## WORK TO BE COMPLETED
Return exactly the lines below, starting with the one that has "simp [State.scanPlaced]" and going on through the one that has "(s.enterScanning loss).meas.params = s.meas.params".
- - - -
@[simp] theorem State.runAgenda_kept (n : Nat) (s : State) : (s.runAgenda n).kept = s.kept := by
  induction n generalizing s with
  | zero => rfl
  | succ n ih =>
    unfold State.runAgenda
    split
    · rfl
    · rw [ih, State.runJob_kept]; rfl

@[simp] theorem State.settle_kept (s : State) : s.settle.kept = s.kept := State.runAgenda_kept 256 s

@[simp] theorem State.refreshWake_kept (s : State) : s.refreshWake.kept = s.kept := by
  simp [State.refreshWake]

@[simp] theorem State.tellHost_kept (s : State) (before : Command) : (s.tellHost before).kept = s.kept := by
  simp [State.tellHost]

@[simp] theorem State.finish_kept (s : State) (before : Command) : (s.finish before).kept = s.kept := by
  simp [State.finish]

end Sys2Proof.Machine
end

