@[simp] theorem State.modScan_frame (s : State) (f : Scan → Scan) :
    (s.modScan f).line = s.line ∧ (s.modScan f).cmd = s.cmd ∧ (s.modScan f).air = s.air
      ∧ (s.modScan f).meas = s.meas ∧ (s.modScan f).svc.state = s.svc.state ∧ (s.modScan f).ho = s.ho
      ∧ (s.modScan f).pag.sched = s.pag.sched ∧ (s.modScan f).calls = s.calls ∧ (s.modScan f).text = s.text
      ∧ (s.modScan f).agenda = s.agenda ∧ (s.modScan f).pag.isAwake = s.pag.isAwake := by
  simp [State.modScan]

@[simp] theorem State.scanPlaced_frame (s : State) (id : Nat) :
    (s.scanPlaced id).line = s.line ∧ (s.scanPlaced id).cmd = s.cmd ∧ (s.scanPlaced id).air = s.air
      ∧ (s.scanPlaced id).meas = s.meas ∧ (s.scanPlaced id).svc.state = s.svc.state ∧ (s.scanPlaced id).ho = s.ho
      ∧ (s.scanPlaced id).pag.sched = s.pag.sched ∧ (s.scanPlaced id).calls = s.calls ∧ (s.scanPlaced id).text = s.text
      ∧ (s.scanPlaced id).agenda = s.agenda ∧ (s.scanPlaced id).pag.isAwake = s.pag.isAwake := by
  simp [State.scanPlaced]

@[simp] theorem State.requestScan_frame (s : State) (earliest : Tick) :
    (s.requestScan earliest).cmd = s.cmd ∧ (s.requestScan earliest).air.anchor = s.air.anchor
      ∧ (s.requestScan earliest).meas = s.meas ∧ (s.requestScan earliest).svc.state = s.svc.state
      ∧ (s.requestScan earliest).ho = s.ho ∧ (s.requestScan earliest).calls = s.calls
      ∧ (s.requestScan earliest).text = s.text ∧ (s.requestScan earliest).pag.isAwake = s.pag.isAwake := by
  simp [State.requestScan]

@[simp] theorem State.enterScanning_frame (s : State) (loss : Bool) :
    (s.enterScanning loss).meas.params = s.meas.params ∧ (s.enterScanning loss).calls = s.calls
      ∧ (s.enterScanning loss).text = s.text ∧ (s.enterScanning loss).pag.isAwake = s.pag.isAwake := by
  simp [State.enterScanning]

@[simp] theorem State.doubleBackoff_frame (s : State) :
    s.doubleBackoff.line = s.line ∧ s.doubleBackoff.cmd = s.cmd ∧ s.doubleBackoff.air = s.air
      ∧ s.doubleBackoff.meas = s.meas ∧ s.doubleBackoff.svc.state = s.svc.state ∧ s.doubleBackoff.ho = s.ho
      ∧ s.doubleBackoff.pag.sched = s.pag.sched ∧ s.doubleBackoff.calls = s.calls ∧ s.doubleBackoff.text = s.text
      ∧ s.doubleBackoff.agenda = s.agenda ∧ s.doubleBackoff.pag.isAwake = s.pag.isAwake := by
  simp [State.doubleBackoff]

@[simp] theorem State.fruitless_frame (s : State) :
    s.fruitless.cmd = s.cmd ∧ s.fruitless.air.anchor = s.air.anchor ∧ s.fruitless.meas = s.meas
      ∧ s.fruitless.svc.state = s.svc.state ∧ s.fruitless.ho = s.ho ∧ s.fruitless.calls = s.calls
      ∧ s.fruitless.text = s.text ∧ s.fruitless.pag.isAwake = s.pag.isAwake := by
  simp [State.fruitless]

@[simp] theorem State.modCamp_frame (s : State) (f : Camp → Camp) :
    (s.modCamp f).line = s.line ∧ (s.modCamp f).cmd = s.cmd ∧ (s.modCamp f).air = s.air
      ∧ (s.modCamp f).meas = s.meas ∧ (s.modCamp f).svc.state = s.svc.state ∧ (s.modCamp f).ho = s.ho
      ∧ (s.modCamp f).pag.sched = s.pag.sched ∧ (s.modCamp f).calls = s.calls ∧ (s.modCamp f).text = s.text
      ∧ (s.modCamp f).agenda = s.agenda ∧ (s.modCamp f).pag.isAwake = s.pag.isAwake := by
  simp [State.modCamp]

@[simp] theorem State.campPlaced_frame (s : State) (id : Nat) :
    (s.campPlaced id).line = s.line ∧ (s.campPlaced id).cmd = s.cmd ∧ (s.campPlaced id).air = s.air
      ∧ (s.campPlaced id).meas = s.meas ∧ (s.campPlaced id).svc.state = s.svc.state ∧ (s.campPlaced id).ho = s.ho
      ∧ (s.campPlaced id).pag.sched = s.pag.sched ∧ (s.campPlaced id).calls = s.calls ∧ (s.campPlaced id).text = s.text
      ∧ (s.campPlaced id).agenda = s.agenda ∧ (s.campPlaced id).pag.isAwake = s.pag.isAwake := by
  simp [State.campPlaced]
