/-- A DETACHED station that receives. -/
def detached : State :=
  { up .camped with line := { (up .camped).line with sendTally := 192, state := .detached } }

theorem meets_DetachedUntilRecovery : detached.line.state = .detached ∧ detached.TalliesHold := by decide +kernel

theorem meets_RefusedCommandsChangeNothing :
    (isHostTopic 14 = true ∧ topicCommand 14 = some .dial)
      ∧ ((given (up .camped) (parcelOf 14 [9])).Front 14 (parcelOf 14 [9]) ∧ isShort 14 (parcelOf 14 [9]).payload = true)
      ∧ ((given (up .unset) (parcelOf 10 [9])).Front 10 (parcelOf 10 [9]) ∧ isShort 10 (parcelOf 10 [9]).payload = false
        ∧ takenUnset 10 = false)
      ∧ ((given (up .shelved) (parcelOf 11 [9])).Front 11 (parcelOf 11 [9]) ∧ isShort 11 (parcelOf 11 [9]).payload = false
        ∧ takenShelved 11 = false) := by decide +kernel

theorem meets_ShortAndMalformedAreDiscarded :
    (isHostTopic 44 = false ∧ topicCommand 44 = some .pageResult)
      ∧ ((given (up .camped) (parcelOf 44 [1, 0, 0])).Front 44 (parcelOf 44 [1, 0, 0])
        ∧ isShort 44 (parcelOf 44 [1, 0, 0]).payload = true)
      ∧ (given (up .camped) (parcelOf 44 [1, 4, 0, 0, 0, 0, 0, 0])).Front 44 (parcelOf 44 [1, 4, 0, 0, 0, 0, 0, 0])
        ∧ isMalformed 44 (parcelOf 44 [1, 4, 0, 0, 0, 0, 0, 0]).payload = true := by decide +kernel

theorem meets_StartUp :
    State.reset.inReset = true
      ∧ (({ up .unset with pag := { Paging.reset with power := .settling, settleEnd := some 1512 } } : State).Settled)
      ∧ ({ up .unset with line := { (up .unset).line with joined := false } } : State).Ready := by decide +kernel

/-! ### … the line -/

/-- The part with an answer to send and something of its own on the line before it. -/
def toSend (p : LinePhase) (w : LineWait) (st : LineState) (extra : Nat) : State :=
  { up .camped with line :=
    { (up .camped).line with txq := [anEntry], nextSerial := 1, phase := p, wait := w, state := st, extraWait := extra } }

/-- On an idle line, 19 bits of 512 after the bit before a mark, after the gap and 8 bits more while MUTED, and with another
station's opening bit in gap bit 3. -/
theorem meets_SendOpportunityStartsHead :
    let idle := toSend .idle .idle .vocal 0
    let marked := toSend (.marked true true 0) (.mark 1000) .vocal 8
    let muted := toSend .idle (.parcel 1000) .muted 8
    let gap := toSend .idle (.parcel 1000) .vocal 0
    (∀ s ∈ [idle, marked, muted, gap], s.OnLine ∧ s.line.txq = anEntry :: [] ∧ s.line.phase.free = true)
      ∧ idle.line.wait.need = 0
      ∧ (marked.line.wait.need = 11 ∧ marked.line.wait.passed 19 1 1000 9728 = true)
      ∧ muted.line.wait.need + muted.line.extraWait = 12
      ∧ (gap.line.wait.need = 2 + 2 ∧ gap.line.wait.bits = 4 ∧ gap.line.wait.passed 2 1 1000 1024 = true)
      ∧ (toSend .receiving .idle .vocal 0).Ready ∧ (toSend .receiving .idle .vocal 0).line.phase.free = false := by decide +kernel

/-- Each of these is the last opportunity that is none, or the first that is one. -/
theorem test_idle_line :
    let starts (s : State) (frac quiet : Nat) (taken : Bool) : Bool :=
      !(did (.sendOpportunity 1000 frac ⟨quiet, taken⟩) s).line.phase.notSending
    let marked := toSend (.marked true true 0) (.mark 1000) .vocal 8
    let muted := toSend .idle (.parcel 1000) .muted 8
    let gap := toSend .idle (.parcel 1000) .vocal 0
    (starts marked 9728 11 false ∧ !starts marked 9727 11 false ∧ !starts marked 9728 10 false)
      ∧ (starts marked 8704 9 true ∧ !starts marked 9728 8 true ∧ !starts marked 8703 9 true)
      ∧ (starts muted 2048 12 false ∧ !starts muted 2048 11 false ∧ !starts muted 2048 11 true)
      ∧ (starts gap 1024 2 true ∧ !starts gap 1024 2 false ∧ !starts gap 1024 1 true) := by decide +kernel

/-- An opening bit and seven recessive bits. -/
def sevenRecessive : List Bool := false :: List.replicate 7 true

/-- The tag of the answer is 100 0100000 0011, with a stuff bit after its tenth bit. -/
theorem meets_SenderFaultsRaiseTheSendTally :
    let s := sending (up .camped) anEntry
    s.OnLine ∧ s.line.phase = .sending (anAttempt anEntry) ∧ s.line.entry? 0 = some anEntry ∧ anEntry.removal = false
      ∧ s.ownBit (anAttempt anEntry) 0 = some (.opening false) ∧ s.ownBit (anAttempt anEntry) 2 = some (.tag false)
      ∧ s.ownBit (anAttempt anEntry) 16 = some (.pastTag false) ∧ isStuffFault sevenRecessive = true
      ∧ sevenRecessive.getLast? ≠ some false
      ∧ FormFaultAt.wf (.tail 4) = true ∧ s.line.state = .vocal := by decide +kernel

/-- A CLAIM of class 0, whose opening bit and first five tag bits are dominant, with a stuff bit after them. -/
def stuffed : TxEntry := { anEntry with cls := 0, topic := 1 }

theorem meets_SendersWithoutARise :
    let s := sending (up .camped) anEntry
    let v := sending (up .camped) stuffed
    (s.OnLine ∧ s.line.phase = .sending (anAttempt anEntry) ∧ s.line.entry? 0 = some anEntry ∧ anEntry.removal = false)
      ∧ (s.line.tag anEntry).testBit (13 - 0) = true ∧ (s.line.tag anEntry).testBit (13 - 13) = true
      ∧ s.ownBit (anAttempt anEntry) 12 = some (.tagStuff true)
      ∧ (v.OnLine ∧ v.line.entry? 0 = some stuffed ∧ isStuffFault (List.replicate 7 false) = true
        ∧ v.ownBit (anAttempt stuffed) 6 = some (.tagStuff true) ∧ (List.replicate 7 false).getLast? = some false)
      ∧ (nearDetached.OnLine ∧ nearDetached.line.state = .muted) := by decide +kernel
- - - -
## SOLUTION FOR THIS EXERCISE
  simp [State.scanPlaced]

@[simp] theorem State.requestScan_frame (s : State) (earliest : Tick) :
    (s.requestScan earliest).cmd = s.cmd ∧ (s.requestScan earliest).air.anchor = s.air.anchor
      ∧ (s.requestScan earliest).meas = s.meas ∧ (s.requestScan earliest).svc.state = s.svc.state
      ∧ (s.requestScan earliest).ho = s.ho ∧ (s.requestScan earliest).calls = s.calls
      ∧ (s.requestScan earliest).text = s.text ∧ (s.requestScan earliest).pag.isAwake = s.pag.isAwake := by
  simp [State.requestScan]

@[simp] theorem State.enterScanning_frame (s : State) (loss : Bool) :
    (s.enterScanning loss).meas.params = s.meas.params ∧ (s.enterScanning loss).calls = s.calls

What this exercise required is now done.